Akka eut un rude travail. Les vieux aigles ne revinrent point, et elle dut à elle seule nourrir l’aiglon. Elle lui apporta des poissons et des grenouilles; l’aiglon ne sembla point se trouver mal de ce régime: il devenait grand et vigoureux. Il oublia vite ses parents, les aigles, et prenait Akka pour sa véritable mère. Akka de son côté l’aimait comme son propre enfant. Elle s’efforça de lui donner une bonne éducation et de le déshabituer de sa férocité naturelle et de son arrogance.

Deux ou trois semaines plus tard, Akka s’aperçut que le temps approchait où elle allait muer et devenir pendant quelque temps incapable de voler. Pendant toute une lunaison elle ne pourrait apporter à manger à l’aiglon.

—Voilà, Gorgo, lui dit Akka, je ne pourrai plus t’apporter du poisson. Il s’agit de savoir si tu pourras te transporter dans la vallée. Il faut choisir: ou mourir de faim ici ou te jeter en bas, ce qui pourra également te coûter la vie.

Sans répliquer, et sans l’ombre d’une hésitation, l’aiglon grimpa sur le bord du nid; il ne daigna même pas mesurer la distance des yeux, étendit ses bouts d’ailes et s’élança. Il pirouetta plusieurs fois en l’air, mais sut pourtant tirer parti de ses ailes assez pour arriver en bas à peu près indemne.

Dans la vallée, Gorgo passa ensuite l’été en compagnie des oisons. Il se considérait comme un des leurs, et tenta de vivre comme eux; lorsqu’ils se jetaient à la nage, il les suivait et manqua se noyer. Il était très humilié de ne pas pouvoir apprendre à nager et s’en plaignit à Akka.

—Pourquoi ne puis-je nager comme les autres?

—Tes serres sont devenues trop crochues pendant que tu restais là-haut sur la montagne, dit Akka. Mais ne te désole pas! Tu seras un brave oiseau quand même.

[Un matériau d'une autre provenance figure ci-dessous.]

-- ==== Sys2Proof/Tests/Slice0.lean ====
section
/-! SUPPORT. Tests: words written out from the encoding tables, the vectors of 95_test_vectors.md one step at a time, and
for each statement that has hypotheses a state that meets them. -/

namespace Sys2Proof.Tests

open Sys2Proof Sys2Proof.Machine

/-! ## Helpers -/

/-- The configuration of 95_test_vectors.md. -/
def cfg : Config :=
  { Config.nominal with cbufDepth := 8, rbufDepth := 8, pace := 1, timeout := 5, tickUnits := 26, gapUnits := 1000 }

/-- A buffer that holds a train from index 0. -/
def holding (train : Train) : Memory := train.zipIdx.map fun p => (p.2, p.1)

/-- The capture unit in a state, with the samples pushed so far. -/
def captureIn (c : CState) (lvl : Bool) (count : Sample) (train : Train) : Capture :=
  { Capture.reset with
    cstate := c, level := lvl, count := count, cbuf := holding train, clen := BitVec.ofNat 16 train.length }

/-- The replay unit in a state at a pair, with a loaded train. -/
def replayIn (r : RState) (ridx : BitVec 16) (train : Train) : Replay :=
  { Replay.reset with
    rstate := r, ridx := ridx, carrierEn := r == .on, rbuf := holding train, rlen := BitVec.ofNat 16 train.length }

/-- A state after reset with the capture unit replaced. -/
def capIn (k : Config) (c : Capture) : State := (State.resetWith k).setCap c

/-- A state after reset with the replay unit replaced. -/
def repIn (k : Config) (r : Replay) : State := (State.resetWith k).setRep r

/-- The state after one operation. -/
def after (i : Instr) (s : State) : Option State :=
  match exec i s with
  | .next t => some t
  | .fault _ => none
  | .refused _ => none

/-- The state after one step. -/
def stepped (s : State) : Option State :=
  match step s with
  | .next t => some t
  | .fault _ => none
  | .refused _ => none

/-- A state whose next deliveries are given. -/
def given (s : State) (ds : List Delivery) : State := s.setStream ds

/-! ## Well-formed words (30_encoding.md R71 to R74; SYS-4 to SYS-7, SYS-9) -/

theorem test_accepts_every_issuer : wellFormedWord .host 0x10000000 = true ∧ wellFormedWord .env 0x12000001 = true ∧
    wellFormedWord .host 0x00000000 = true ∧ wellFormedWord .env 0x00000000 = true ∧
    wellFormedWord .host 0x1600FFFF = true ∧ wellFormedWord .host 0x2100FFFF = true := by decide

theorem test_refuses_reserved_opcode : wellFormedWord .host 0x01000000 = false := by decide

theorem test_refuses_reserved_bits : wellFormedWord .host 0x10010000 = false := by decide

theorem test_refuses_data_of_bare_operation : wellFormedWord .host 0x00000001 = false := by decide

theorem test_refuses_data_above_level :
    wellFormedWord .env 0x12000002 = false ∧ wellFormedWord .host 0x30008001 = false := by decide

theorem test_refuses_wrong_agent :
    wellFormedWord .host 0x12000001 = false ∧ wellFormedWord .env 0x10000000 = false := by decide

theorem test_rows_have_distinct_opcodes : opTable.Pairwise fun a b => a.op ≠ b.op := by decide

/-- Both ends of each reserved range of R74. -/
theorem test_reserved_ranges : ∀ op ∈ [0x01, 0x0F, 0x17, 0x1F, 0x27, 0x2F, 0x31, 0xFF],
    decode (BitVec.ofNat 32 (op * 2 ^ 24)) = .error .reservedOpcode := by decide

/-! ## Words written out from 30_encoding.md R70, R71 -/

theorem test_decode_capture_words :
    decode 0b00010000_00000000_0000000000000000 = .ok .capArm ∧
    decode 0b00010001_00000000_0000000000000000 = .ok .capCancel ∧
    decode 0b00010010_00000000_0000000000000000 = .ok (.capTick false) ∧
    decode 0b00010010_00000000_0000000000000001 = .ok (.capTick true) ∧
    decode 0b00010011_00000000_0000000000000000 = .ok .capFault ∧
    decode 0b00010100_00000000_0000000000000000 = .ok .capRdstatus ∧
    decode 0b00010101_00000000_0000000000000000 = .ok .capRdlen ∧
    decode 0b00010110_00000000_1000000000000011 = .ok (.capRdsample 0x8003) := by decide

theorem test_decode_replay_words :
    decode 0b00100000_00000000_0000000000000000 = .ok .repClear ∧
    decode 0b00100001_00000000_0000000000001110 = .ok (.repPush 14) ∧
    decode 0b00100010_00000000_0000000000000000 = .ok .repStart ∧
    decode 0b00100011_00000000_0000000000000000 = .ok .repFire ∧
    decode 0b00100100_00000000_0000000000000000 = .ok .repFault ∧
    decode 0b00100101_00000000_0000000000000000 = .ok .repRdstatus ∧
    decode 0b00100110_00000000_0000000000000000 = .ok .repRdlen := by decide

theorem test_decode_system_words :
    decode 0b00000000_00000000_0000000000000000 = .ok .nop ∧
    decode 0b00110000_00000000_0000000000000000 = .ok (.pwrSet false) ∧
    decode 0b00110000_00000000_0000000000000001 = .ok (.pwrSet true) := by decide

/-- The encoder on the examples of R83. -/
theorem test_encode_examples : encode .capArm = 0x10000000 ∧ encode (.capTick true) = 0x12000001 ∧
    encode (.repPush 0x0E) = 0x2100000E ∧ encode (.capRdsample 3) = 0x16000003 := by decide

Les ailes de l’aiglon grandissaient vite, mais il n’eut pas l’idée de s’en servir pour voler avant l’automne, époque où les oisons apprirent à voler. Ce fut pour lui un fier moment, car dans ce sport il fut vite le premier. Ses camarades ne restaient jamais longtemps dans l’air, il y passa bientôt tout son temps. Il ne s’était pas encore rendu compte qu’il était d’une autre espèce que les oies, mais il remarqua une foule de choses sur lesquelles il questionna Akka.

—Pourquoi les lagopèdes et les lemmings se sauvent-ils lorsque mon ombre tombe sur le fjell? Ils ne montrent pas cette terreur devant les oisons?

—C’est que tes ailes ont trop poussé pendant que tu étais là-haut sur le gradin, dit Akka. Cela les effraie. Mais ne te désole pas. Tu n’en seras pas moins un brave oiseau.